**AIM OF THE EXERCISE**. Beneath this instruction is a listing; print exactly the lines in it starting at the line that contains "def BusSt.reset : BusSt" and going through the line that contains "fresh : Bool".

**LISTED RECORDS**.
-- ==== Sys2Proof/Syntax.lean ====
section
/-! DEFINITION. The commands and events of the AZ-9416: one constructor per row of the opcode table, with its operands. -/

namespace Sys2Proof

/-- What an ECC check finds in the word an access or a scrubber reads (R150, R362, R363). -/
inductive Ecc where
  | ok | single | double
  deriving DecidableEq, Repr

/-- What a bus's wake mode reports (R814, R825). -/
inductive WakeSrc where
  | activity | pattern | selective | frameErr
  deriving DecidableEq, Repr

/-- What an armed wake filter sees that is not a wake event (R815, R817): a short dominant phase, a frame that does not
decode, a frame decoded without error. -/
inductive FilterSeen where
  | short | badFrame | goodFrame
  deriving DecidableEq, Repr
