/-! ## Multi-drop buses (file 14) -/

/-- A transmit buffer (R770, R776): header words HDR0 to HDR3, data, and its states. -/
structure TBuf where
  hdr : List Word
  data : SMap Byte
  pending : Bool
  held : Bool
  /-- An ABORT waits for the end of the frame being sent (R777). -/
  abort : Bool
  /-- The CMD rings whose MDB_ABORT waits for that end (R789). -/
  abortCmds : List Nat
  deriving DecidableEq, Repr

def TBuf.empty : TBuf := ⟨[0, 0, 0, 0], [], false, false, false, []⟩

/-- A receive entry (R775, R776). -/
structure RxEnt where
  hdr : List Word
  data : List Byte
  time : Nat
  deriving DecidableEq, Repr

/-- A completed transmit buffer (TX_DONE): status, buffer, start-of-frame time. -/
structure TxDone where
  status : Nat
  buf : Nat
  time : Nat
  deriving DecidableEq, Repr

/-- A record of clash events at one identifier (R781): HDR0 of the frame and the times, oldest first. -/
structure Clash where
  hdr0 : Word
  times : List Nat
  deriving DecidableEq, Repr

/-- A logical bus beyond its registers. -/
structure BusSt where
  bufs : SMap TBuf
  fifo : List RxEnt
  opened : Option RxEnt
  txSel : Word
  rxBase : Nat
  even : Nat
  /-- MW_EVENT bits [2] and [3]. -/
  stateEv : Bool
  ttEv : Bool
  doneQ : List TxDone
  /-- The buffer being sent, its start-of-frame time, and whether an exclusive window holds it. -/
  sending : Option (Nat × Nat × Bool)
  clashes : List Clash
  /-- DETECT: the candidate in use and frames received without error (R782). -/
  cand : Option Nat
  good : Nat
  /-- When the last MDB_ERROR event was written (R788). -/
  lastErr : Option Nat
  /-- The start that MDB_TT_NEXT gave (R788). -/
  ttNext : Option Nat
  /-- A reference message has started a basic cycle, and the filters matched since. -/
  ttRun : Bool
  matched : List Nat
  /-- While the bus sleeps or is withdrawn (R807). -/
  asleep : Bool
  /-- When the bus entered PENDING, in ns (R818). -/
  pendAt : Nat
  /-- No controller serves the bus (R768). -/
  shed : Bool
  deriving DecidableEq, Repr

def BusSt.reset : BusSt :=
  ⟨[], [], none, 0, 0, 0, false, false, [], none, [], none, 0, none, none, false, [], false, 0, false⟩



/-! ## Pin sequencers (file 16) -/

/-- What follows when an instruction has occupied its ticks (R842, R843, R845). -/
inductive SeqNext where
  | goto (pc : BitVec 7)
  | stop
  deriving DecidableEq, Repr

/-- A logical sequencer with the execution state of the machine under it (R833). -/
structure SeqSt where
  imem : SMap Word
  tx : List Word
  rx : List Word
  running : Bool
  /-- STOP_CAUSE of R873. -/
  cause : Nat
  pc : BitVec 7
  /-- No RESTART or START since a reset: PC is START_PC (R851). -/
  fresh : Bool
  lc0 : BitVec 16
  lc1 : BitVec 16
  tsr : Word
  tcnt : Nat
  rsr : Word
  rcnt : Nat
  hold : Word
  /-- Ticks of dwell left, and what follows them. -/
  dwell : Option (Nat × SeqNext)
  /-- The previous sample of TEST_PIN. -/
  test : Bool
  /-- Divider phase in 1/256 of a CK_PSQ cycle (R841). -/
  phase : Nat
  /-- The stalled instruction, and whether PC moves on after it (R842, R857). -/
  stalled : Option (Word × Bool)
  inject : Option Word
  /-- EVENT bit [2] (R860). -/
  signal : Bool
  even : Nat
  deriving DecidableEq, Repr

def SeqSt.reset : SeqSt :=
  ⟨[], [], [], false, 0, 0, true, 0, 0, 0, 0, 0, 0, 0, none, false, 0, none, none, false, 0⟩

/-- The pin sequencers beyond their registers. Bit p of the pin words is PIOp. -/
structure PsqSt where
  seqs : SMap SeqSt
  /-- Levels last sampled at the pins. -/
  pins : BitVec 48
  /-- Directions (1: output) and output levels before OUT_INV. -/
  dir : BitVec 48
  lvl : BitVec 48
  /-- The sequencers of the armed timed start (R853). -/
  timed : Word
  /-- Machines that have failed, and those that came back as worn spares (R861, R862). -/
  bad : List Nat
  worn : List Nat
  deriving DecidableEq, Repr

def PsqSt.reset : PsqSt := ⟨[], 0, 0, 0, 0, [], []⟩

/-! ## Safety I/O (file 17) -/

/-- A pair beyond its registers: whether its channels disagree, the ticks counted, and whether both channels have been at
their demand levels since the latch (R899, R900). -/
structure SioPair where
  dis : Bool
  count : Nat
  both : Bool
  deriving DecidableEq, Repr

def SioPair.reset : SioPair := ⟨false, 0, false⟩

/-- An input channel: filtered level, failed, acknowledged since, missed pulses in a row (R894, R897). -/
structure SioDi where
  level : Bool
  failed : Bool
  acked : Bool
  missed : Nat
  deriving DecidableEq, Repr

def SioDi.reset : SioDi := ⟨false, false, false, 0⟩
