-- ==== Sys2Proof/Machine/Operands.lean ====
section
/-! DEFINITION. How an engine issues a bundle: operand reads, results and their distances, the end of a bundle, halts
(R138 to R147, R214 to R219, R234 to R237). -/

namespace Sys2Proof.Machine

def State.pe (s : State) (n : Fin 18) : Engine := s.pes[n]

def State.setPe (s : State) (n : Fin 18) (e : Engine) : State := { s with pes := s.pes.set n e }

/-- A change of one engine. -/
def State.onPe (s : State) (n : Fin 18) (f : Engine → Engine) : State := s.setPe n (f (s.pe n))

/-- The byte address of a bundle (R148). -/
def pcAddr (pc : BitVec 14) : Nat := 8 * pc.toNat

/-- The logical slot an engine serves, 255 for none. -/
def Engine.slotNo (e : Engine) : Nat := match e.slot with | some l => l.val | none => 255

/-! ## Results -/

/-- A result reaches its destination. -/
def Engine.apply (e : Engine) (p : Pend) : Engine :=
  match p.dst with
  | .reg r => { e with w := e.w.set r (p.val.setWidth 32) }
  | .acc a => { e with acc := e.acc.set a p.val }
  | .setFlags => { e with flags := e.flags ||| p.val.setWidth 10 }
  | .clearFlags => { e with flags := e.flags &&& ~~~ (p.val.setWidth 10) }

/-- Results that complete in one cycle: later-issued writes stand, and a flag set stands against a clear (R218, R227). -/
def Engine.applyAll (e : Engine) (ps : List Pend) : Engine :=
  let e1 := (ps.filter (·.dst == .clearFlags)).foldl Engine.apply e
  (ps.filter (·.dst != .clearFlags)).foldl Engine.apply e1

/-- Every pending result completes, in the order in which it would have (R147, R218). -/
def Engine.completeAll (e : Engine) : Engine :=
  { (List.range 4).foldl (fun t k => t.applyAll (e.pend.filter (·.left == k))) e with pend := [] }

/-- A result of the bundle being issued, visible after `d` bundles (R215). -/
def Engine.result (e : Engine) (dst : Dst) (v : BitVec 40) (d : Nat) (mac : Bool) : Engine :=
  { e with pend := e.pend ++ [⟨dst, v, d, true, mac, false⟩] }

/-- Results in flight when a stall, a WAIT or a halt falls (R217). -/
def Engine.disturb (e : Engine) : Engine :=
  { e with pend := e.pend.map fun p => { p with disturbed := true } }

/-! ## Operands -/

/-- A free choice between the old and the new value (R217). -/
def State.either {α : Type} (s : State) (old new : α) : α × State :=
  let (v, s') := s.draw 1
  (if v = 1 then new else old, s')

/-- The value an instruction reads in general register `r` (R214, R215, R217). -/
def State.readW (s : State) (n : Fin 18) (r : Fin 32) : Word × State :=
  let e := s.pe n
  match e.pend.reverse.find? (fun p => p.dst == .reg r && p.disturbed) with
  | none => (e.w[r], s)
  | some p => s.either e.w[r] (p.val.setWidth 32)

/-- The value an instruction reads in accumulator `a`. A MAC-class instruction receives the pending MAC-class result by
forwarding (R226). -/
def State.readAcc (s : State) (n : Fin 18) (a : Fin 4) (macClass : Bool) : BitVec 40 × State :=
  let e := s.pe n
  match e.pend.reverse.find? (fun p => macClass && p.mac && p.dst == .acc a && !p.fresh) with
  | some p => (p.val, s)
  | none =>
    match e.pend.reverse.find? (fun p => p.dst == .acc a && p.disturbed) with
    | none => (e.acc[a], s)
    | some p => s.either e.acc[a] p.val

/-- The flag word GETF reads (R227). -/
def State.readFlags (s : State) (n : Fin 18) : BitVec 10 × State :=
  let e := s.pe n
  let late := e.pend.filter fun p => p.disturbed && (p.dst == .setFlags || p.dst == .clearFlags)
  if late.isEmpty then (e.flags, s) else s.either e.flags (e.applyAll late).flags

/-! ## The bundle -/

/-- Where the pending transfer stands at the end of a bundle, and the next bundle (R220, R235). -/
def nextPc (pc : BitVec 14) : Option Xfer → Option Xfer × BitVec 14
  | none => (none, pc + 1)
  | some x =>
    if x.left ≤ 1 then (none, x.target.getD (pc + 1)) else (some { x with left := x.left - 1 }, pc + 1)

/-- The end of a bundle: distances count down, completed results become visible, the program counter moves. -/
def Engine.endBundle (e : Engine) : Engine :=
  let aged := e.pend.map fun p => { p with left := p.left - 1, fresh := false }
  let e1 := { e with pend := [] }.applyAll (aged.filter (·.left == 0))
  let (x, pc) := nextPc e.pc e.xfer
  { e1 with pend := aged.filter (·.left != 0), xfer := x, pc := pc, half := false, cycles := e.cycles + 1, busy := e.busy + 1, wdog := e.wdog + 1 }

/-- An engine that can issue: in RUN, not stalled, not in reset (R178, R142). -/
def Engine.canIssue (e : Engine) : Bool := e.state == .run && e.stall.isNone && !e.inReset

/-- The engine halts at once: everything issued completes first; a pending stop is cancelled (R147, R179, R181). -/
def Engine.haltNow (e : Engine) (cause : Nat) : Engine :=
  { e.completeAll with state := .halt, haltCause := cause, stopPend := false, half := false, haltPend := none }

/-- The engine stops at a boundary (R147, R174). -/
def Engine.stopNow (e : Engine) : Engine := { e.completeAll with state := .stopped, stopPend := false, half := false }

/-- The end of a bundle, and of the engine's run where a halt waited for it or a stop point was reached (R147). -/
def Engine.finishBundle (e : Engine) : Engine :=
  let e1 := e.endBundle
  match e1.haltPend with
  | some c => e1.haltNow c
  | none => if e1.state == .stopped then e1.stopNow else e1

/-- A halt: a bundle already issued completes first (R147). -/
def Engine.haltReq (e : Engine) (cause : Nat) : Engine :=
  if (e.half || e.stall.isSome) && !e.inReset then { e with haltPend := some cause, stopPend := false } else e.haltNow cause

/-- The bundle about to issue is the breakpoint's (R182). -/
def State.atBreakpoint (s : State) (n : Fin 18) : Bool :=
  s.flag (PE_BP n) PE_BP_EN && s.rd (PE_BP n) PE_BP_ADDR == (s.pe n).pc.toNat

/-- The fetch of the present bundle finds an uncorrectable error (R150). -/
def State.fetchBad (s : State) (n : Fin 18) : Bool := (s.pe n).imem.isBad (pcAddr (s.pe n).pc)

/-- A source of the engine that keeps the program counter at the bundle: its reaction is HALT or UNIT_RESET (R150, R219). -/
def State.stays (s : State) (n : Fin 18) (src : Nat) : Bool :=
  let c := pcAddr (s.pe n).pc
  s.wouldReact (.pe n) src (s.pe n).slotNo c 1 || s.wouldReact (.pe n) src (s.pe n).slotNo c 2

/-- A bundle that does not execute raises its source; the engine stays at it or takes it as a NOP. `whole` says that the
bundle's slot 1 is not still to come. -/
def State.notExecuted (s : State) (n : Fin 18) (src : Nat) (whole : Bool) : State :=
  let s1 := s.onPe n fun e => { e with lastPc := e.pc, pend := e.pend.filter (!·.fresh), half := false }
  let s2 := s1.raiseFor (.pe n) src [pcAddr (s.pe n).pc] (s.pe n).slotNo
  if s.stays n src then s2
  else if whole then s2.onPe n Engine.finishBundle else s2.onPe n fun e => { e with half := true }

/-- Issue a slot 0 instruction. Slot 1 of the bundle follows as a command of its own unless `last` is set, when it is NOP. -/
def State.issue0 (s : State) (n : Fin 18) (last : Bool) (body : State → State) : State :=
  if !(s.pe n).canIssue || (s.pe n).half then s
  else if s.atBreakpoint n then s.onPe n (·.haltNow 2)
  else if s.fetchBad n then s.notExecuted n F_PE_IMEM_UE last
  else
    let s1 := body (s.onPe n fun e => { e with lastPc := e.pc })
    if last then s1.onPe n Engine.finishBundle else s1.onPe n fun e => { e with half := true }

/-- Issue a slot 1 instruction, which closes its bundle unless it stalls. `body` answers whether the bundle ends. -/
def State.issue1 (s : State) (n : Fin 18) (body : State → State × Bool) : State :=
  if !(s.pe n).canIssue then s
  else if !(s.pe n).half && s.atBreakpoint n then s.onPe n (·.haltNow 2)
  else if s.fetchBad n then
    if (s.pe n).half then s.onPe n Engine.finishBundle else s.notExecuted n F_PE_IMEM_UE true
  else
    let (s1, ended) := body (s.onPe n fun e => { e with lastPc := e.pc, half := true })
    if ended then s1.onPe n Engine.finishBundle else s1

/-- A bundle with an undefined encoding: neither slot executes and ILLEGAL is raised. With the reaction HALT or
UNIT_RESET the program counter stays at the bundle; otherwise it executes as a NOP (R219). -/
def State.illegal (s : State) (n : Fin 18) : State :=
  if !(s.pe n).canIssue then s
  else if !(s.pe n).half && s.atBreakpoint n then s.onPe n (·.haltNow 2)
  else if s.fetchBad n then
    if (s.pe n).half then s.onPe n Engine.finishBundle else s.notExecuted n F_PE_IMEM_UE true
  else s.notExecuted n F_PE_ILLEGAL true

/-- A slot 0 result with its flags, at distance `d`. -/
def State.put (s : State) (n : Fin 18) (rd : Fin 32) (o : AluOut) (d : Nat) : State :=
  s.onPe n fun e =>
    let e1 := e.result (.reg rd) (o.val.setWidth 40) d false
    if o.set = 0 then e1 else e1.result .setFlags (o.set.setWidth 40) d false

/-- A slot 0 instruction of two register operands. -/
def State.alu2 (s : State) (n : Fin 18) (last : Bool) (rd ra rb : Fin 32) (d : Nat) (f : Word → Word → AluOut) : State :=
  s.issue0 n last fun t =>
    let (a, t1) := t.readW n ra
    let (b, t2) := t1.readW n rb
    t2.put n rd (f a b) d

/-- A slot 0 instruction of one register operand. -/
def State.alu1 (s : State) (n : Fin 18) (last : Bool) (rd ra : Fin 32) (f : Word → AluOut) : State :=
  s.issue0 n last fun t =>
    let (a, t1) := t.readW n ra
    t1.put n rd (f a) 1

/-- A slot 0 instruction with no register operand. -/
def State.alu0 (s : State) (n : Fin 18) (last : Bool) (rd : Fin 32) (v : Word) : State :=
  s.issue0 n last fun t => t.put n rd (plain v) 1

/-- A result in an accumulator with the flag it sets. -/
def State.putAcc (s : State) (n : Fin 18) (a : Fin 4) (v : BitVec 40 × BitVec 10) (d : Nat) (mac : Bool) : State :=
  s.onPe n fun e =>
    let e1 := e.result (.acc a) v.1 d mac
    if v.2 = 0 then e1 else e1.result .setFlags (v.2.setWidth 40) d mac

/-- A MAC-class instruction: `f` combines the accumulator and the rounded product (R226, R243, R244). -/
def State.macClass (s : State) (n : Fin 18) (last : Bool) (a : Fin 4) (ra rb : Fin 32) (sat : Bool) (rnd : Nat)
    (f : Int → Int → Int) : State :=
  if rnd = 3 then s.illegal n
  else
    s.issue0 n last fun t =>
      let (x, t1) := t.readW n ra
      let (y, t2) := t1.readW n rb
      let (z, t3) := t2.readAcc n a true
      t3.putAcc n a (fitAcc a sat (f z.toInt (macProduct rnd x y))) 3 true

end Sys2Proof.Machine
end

**COMPLETED TASK**.
def BusSt.reset : BusSt :=
  ⟨[], [], none, 0, 0, 0, false, false, [], none, [], none, 0, none, none, false, [], false, 0, false⟩



/-! ## Pin sequencers (file 16) -/

/-- What follows when an instruction has occupied its ticks (R842, R843, R845). -/
inductive SeqNext where
  | goto (pc : BitVec 7)
  | stop
  deriving DecidableEq, Repr

/-- A logical sequencer with the execution state of the machine under it (R833). -/
structure SeqSt where
  imem : SMap Word
  tx : List Word
  rx : List Word
  running : Bool
  /-- STOP_CAUSE of R873. -/
  cause : Nat
  pc : BitVec 7
  /-- No RESTART or START since a reset: PC is START_PC (R851). -/
  fresh : Bool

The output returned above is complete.